New York City has adopted numerous laws and regulations to enhance the quality of life for its citizens and visitors. For example, the use and development of private property is governed by code requirements addressed to building construction, fire prevention, housing maintenance, zoning, and landmark preservation. For purposes of protecting consumers and promoting the public health and safety, the City regulates the conduct of many types of businesses; examples include restaurants and cabarets, taxicab and car services, plumbing and electrical companies, parking lots and garages, and commercial carters, to name just a few. The City also regulates the use of the public streets and sidewalks with provisions of law addressed to various activities including vehicular traffic and parking, food and general vending, parades and assemblies, street fairs, newsstands, sidewalk cafes, and pay telephones.

The Administrative Law Division handles court proceedings brought by and against the numerous City agencies that are responsible for administering and enforcing these laws and regulations.
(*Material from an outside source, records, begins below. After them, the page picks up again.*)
-- ==== Sys2Proof/Laws/Step.lean ====
section
/-! SUPPORT. All that one step can do: what each action of the outside world makes of a state, and what every command leaves
alone. -/

namespace Sys2Proof.Machine

theorem step_idle {s : State} (h : s.hostOps = []) : step s = .next s := by simp [step, h]

theorem step_cons {s : State} {op : HostOp} {rest : List HostOp} (h : s.hostOps = op :: rest) :
    step s = hostStep op { s with hostOps := rest } := by
  simp [step, h]

theorem windowReg_cmd (cfg : Config) : windowReg cfg cfg.mmioBase 32 = some .cmd := by simp [windowReg]

/-- A CMD write runs its word (R160). -/
theorem step_cmd {s : State} {w : Word} {rest : List HostOp} (h : s.hostOps = cmdWrite s.cfg w :: rest) :
    step s = execute w { s with hostOps := rest } := by
  simp [step, h, cmdWrite, hostStep, hostRegWrite, windowReg_cmd]

/-- The command of a step whose CMD write decodes (R24). -/
theorem nextCommand_cmd {s : State} {v : DWord} {rest : List HostOp} {i : Instr}
    (h : s.hostOps = .regWrite s.cfg.mmioBase 32 v :: rest) (hd : decode (v.setWidth 32) = .ok i) : s.nextCommand = some i := by
  simp [State.nextCommand, h, hd, Except.toOption]

theorem execute_of_ok {w : Word} {i : Instr} (h : decode w = .ok i) (s : State) : execute w s = exec i s := by
  simp [execute, h]

theorem execute_of_error {w : Word} {e : DecodeError} (h : decode w = .error e) (s : State) : execute w s = execIllegal s := by
  simp [execute, h]

/-- What no command changes: the operand registers, the platform, the host's actions and the number of slots. -/
theorem exec_keeps {i : Instr} {s t : State} (h : exec i s = .next t) :
    t.srcAddr = s.srcAddr ∧ t.srcLen = s.srcLen ∧ t.dstAddr = s.dstAddr ∧ t.cfg = s.cfg ∧ t.hostOps = s.hostOps ∧
    t.readData = s.readData ∧ t.slots.length = s.slots.length := by
  cases i with
  | init =>
    rcases execInit_cases s with ⟨_, he⟩ | ⟨_, _, he⟩ | ⟨_, h', _, he⟩ <;> (rw [exec, he] at h; cases h; simp)
  | update c =>
    rcases execUpdate_cases c s with ⟨_, he⟩ | ⟨_, ⟨_, he⟩ | ⟨sl, _, ⟨_, he⟩ | ⟨_, _, he⟩ | ⟨_, _, _, he⟩ | ⟨_, _, _, ⟨_, _, _, _, he⟩ | ⟨_, he⟩⟩⟩⟩ <;>
      (rw [exec, he] at h; cases h; try simp)
  | final c =>
    rcases execFinal_cases c s with ⟨_, he⟩ | ⟨_, ⟨_, he⟩ | ⟨sl, _, ⟨_, he⟩ | ⟨_, _, he⟩ | ⟨_, _, ⟨_, _, _, _, he⟩ | ⟨_, he⟩⟩⟩⟩ <;>
      (rw [exec, he] at h; cases h; try simp [finalState])
  | free c =>
    rcases execFree_cases c s with ⟨_, he⟩ | ⟨_, _, he⟩ | ⟨_, sl, _, he⟩ <;> (rw [exec, he] at h; cases h; simp)
  | hash =>
    rcases execHash_cases s with ⟨_, he⟩ | ⟨_, ⟨_, he⟩ | ⟨sl, _, ⟨_, he⟩ | ⟨_, _, he⟩ | ⟨_, _, _, he⟩ | ⟨_, _, _, ⟨_, _, _, _, he⟩ | ⟨_, ⟨_, _, _, _, he⟩ | ⟨_, he⟩⟩⟩⟩⟩ <;>
      (rw [exec, he] at h; cases h; try simp [hashState])

/-- The register window has the five registers and nothing else (R59). -/
theorem windowReg_cases (cfg : Config) (a w : Nat) :
    (windowReg cfg a w = some .cmd ∧ a = cfg.mmioBase ∧ w = 32) ∨
    (windowReg cfg a w = some .status ∧ a = cfg.mmioBase + 4 ∧ w = 32) ∨
    (windowReg cfg a w = some .srcAddr ∧ a = cfg.mmioBase + 8 ∧ w = 64) ∨
    (windowReg cfg a w = some .srcLen ∧ a = cfg.mmioBase + 16 ∧ w = 64) ∨
    (windowReg cfg a w = some .dstAddr ∧ a = cfg.mmioBase + 24 ∧ w = 64) ∨
    (windowReg cfg a w = none ∧ (a, w) ∉ [(cfg.mmioBase, 32), (cfg.mmioBase + 0x04, 32), (cfg.mmioBase + 0x08, 64),
        (cfg.mmioBase + 0x10, 64), (cfg.mmioBase + 0x18, 64)]) := by
  unfold windowReg
  split_ifs with h1 h2 h3 h4 h5 <;> simp_all

/-- All that a step with a next state can have done. -/
theorem step_cases {s t : State} (h : step s = .next t) :
    (s.hostOps = [] ∧ t = s) ∨
    ∃ op rest, s.hostOps = op :: rest ∧
     ((∃ v, op = .regWrite s.cfg.mmioBase 32 v ∧ execute (v.setWidth 32) {s with hostOps := rest} = .next t) ∨
      (∃ v, op = .regWrite (s.cfg.mmioBase + 4) 32 v ∧ t = {s with hostOps := rest}) ∨
      (∃ v, op = .regWrite (s.cfg.mmioBase + 8) 64 v ∧ t = {s with hostOps := rest, srcAddr := v}) ∨
      (∃ v, op = .regWrite (s.cfg.mmioBase + 16) 64 v ∧ t = {s with hostOps := rest, srcLen := v}) ∨
      (∃ v, op = .regWrite (s.cfg.mmioBase + 24) 64 v ∧ t = {s with hostOps := rest, dstAddr := v}) ∨
      (∃ a w v, op = .regRead a w ∧ t = {s with hostOps := rest, readData := some v}) ∨
      (∃ a v, op = .memWrite a v ∧ a < s.cfg.memSize ∧ t = {s with hostOps := rest, mem := Memory.write s.mem a v}) ∨
      (op = .reset ∧ t = resetBlock {s with hostOps := rest})) := by
  cases hs : s.hostOps with
  | nil => left; simp [step, hs] at h; exact ⟨rfl, h.symm⟩
  | cons op rest =>
    right; refine ⟨op, rest, rfl, ?_⟩
    rw [step_cons hs] at h
    cases op with
    | regWrite a w v =>
      simp only [hostStep, hostRegWrite] at h
      rcases windowReg_cases s.cfg a w with ⟨hw, ha, hb⟩ | ⟨hw, ha, hb⟩ | ⟨hw, ha, hb⟩ | ⟨hw, ha, hb⟩ | ⟨hw, ha, hb⟩ | ⟨hw, _⟩
      · subst ha hb; left; simp only [hw] at h; exact ⟨v, rfl, h⟩
      · subst ha hb; right; left; simp only [hw] at h; cases h; exact ⟨v, rfl, rfl⟩
      · subst ha hb; right; right; left; simp only [hw] at h; cases h; exact ⟨v, rfl, rfl⟩
      · subst ha hb; right; right; right; left; simp only [hw] at h; cases h; exact ⟨v, rfl, rfl⟩
      · subst ha hb; right; right; right; right; left; simp only [hw] at h; cases h; exact ⟨v, rfl, rfl⟩
      · simp only [hw] at h; cases h
    | regRead a w =>
      simp only [hostStep, hostRegRead] at h
      right; right; right; right; right; left
      split at h
      · cases h
      · cases h; exact ⟨a, w, _, rfl, rfl⟩
    | memWrite a v =>
      simp only [hostStep, hostMemWrite] at h
      right; right; right; right; right; right; left
      split at h
      · cases h
      · next s' hm => cases h; obtain ⟨e, h1, _⟩ := memWrite_ok hm; exact ⟨a, v, rfl, h1, e⟩
    | reset => simp only [hostStep] at h; cases h; simp

end Sys2Proof.Machine
end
Some of these actions include challenges to the provisions of law themselves, while most dispute the application of a particular legal requirement in a specific context. In addition, the Division brings some civil actions to obtain compliance with regulatory requirements, and prosecutes code violators in Criminal Court to punish their non-compliance and ultimately bring about code compliance.


What Summer Interns Do?
In the Administrative Law Division, a summer intern will typically write two to four respondent's answers and memoranda of law for filing in State Court. The papers will respond to petitions challenging final determinations by City agencies, such as the denial of a handgun license by the Police Department or the termination of tenant rent subsidies by the Department of Housing Preservation and Development. After reviewing the adversary's petition and obtaining the administrative record from the relevant City agency, the intern will assemble the administrative record to be filed with the court and draft the City's answer and memorandum of law in support of the City’s position. After receiving feedback from a senior attorney, the intern will finalize the answer and provide it to the City agency for verification. Once the answer has been verified, the intern will have the verified answer and memo filed with the Court. Interns will also likely observe arguments before federal and state courts. The division normally takes 2 to 3 interns who have just completed their first year of law school.

What New Attorneys Do?
Attorneys joining the Administrative Law Division have their own caseloads consisting of challenges to City administrative agency determinations as well as the laws and regulations underlying those determinations. These cases concern the broad spectrum of the City's regulatory activities, including licensing, land use, regulation of street and park activities, health, housing, consumer protection, and code compliance. Attorneys also defend challenges to determinations made the City's pension boards. Many of the cases are brought as State Court Article 78 proceedings while others are state or federal actions. In all instances, working under the supervision of a senior member of the division, the assigned attorneys are responsible for handling their cases from beginning to end. A typical case requires that an attorney prepare responsive pleadings and affidavits after reviewing agency records and consulting with agency representatives, prepare memoranda of law, conduct necessary discovery and make court appearances to argue motions. New attorneys in the Division also prosecute violations and misdemeanors in the New York City Criminal Court based upon violations of various local laws enforced by the City.